The film, which has virtually no scene without Gayatri at its core, is about a pair of eyes that are gradually losing their power to see. The camera is more often than not trained on a face - Gayatri's - while the people around her are either out of the frame or are only partially visible. The mountains and the winding roads are a physical presence, but they do not loom large over the images. The film is shot primarily in cramped, dimly lit interiors surrounded by dull, daunting walls.

These spaces collectively constitute a disquieting bubble that traps and terrorises the central character. The world outside is shut out because she o sees less and less. But her ability to sense what is going on around her intensifies and evolves into her only shield, however feeble, against a mysterious predator.

When the action does occasionally move out into the open, what is visible of the landscape is enveloped in thick mist, sheets of rain, dense floating clouds or just a pall of obscurity. The film explores with equal acuity the perils of not being seen and not being able see.

Loss of vision is perceived, from one standpoint that is crucial to the unravelling of the secrets that hover in the background, as a metaphor for the propensity of an uncaring world to turn a blind eye to those that are doomed to languish in anonymity.

Gayatri can sense a presence of an intruder in the house and its immediate vicinity but her husband dismisses her fears as a figment of a febrile imagination. The couple recalls their happier days but there isn't any room in the film for rhythm-breaking flashbacks and gratuitous romantic interludes. The screenplay by Pawan Sony and the director makes it a point not to let in anything that could diminish the film's grip and dilute the intensity of the drama of survival.

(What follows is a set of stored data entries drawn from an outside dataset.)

/-- R113, R115, R320: BRA goes to PC + 4 × OFF, in the bits that PC has, and BRAX to gA.d in the members whose guard is true, the others go on. R120,
R121: CALL and CALLX store the link record of each active member and open its window; RET reads it back. They do so where the stack has room, its
pages are resident and nothing makes the access wait; members for whose record the egress buffer has no room left wait behind the others (`storesOut`,
09_consistency.md R190), and a record that posts a message commits the core first (R191). R119 to R121: what one member's call and return do to its
program counter, link, window and stack pointer. Where the spec is open or read by inference this rests on assumption log 32, 35 and 36. -/
def Obligations.ControlFlow : Prop :=
  (
  ∀ (h : Hdr) (o : BitVec 20) (a : BitVec 6) (s : State),
    Completes { h := h } (.bra h o) s (fun t => Jumps s t (fun l =>
      if l ∈ s.active h then rpc (s.cur.pc + ((o.signExtend 64) <<< 2)) else nextPc s.cur.pc)) ∧
    ((∀ l ∈ s.active h, (s.gd l a.toNat).toNat % 4 = 0 ∧ (s.gd l a.toNat).toNat < 2 ^ 57) →
      Completes { h := h, ok := evenReg a, src := regsOf a.toNat 2 } (.brax h a) s (fun t => Jumps s t (fun l =>
        if l ∈ s.active h then s.gd l a.toNat else nextPc s.cur.pc)))
  ) ∧ (
  ∀ (h : Hdr) (w : BitVec 4) (o : BitVec 16) (a : BitVec 6) (s : State),
    (let f : Form := { h := h, guestOk := false }
     let room := fun (u : State) (l : Nat) => callCheck u w.toNat none l
     HasEffectIf f (.call h w o) s
      (postWait (s.charged f) (s.active h) ((s.active h).flatMap (fun l => okHalves (room (s.charged f) l))) = none ∧
        accessWait (s.charged f) false true 0 false (fun l => okHalves (room (s.charged f) l)) (s.active h) = none ∧
        (∀ l ∈ s.active h, stackFault (room (s.charged f) l) = none) ∧
        ∀ l ∈ s.active h, nonResident (room (s.issued f) l) = false)
      (fun u =>
        let target := rpc (s.cur.pc + ((o.signExtend 64) <<< 2))
        let p := postCommit u ((s.active h).flatMap (fun l => okHalves (room u l)))
        let r := storeEach p 0 false (fun l => okHalves (room u l)) (fun v l => callLane v l w.toNat target (okHalves (room u l))) (s.active h)
        storesOut (traceBranch r.1 2 ((s.active h).filter (fun l => !r.2.contains l)) (fun _ => target), r.2))) ∧
    (let f : Form := { h := h, ok := evenReg a, src := regsOf a.toNat 2, guestOk := false }
     let room := fun (u : State) (l : Nat) => callCheck u w.toNat (some (u.gd l a.toNat).toNat) l
     HasEffectIf f (.callx h a w) s
      (postWait (s.charged f) (s.active h) ((s.active h).flatMap (fun l => okHalves (room (s.charged f) l))) = none ∧
        accessWait (s.charged f) false true 0 false (fun l => okHalves (room (s.charged f) l)) (s.active h) = none ∧
        (∀ l ∈ s.active h, stackFault (room (s.charged f) l) = none) ∧
        ∀ l ∈ s.active h, nonResident (room (s.issued f) l) = false)
      (fun u =>
        let p := postCommit u ((s.active h).flatMap (fun l => okHalves (room u l)))
        let r := storeEach p 0 false (fun l => okHalves (room u l)) (fun v l => callLane v l w.toNat (u.gd l a.toNat) (okHalves (room u l)))
          (s.active h)
        storesOut (traceBranch r.1 2 ((s.active h).filter (fun l => !r.2.contains l)) (fun l => u.gd l a.toNat), r.2))) ∧
    (let f : Form := { h := h, guestOk := false }
     HasEffectIf f (.ret h) s
      (accessWait (s.charged f) true false 0 false (fun l => okHalves (retLoad (s.charged f) l) ++
          (retFills (s.charged f) l).flatMap (fun x => okHalves x.2.2)) (s.active h) = none ∧
        (∀ l ∈ s.active h, retFault (s.charged f) l = none) ∧ ∀ l ∈ s.active h, retPage (s.issued f) l = none)
      (fun u => traceBranch (u.eachLane (s.active h) (fun v l => readPast (retLane v l) (whoOf u u.cur.core u.cur.slot l) 0
        (okHalves (retLoad u l) ++ (retFills u l).flatMap (fun x => okHalves x.2.2)))) 3 (s.active h) (fun l => (u.curLane l).lk)))
  ) ∧ (
  ∀ (s : State) (l wf : Nat) (target : DWord) (hs : List Half), Home s →
    ((callLane s l wf target hs).curLane l).pc = rpc target ∧
    ((callLane s l wf target hs).curLane l).lk = nextPc s.cur.pc ∧
    ((callLane s l wf target hs).curLane l).wbase = (s.curLane l).wbase + 4 * wf ∧
    ((callLane s l wf target hs).curLane l).sp = spField (dwordOfInt (((s.curLane l).sp.toNat : Int) - s.curWarp.frameSize - 16 * (wf + 1))) ∧
    ((retLane s l).curLane l).pc = (s.curLane l).lk ∧
    ((retLane s l).curLane l).lk = rpc (BitVec.ofNat 64 (linkRecord s l)) ∧
    ((retLane s l).curLane l).wbase = (s.curLane l).wbase - 4 * linkW s l ∧
    ((retLane s l).curLane l).sp = spField ((s.curLane l).sp + BitVec.ofNat 64 (16 * (linkW s l + 1) + s.curWarp.frameSize))
  )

Blurr uses its hill town setting in a manner that is far removed from how Mumbai genre movies usually treat the hills and the clouds that cast a shadow on them. The town and its environs serve as an evocative location that mostly stays off camera, encouraging the viewer to anticipate, in the way the harried protagonist herself does, what lies beyond the confines of a house frequently enveloped in darkness.

Blurr never loses sight of its primary purpose - delivering a thriller that makes the most of its resources while staying within its chosen parameters - and delivers thrills and intrigue every split second of the way. It is a solid genre movie that is well worth a watch.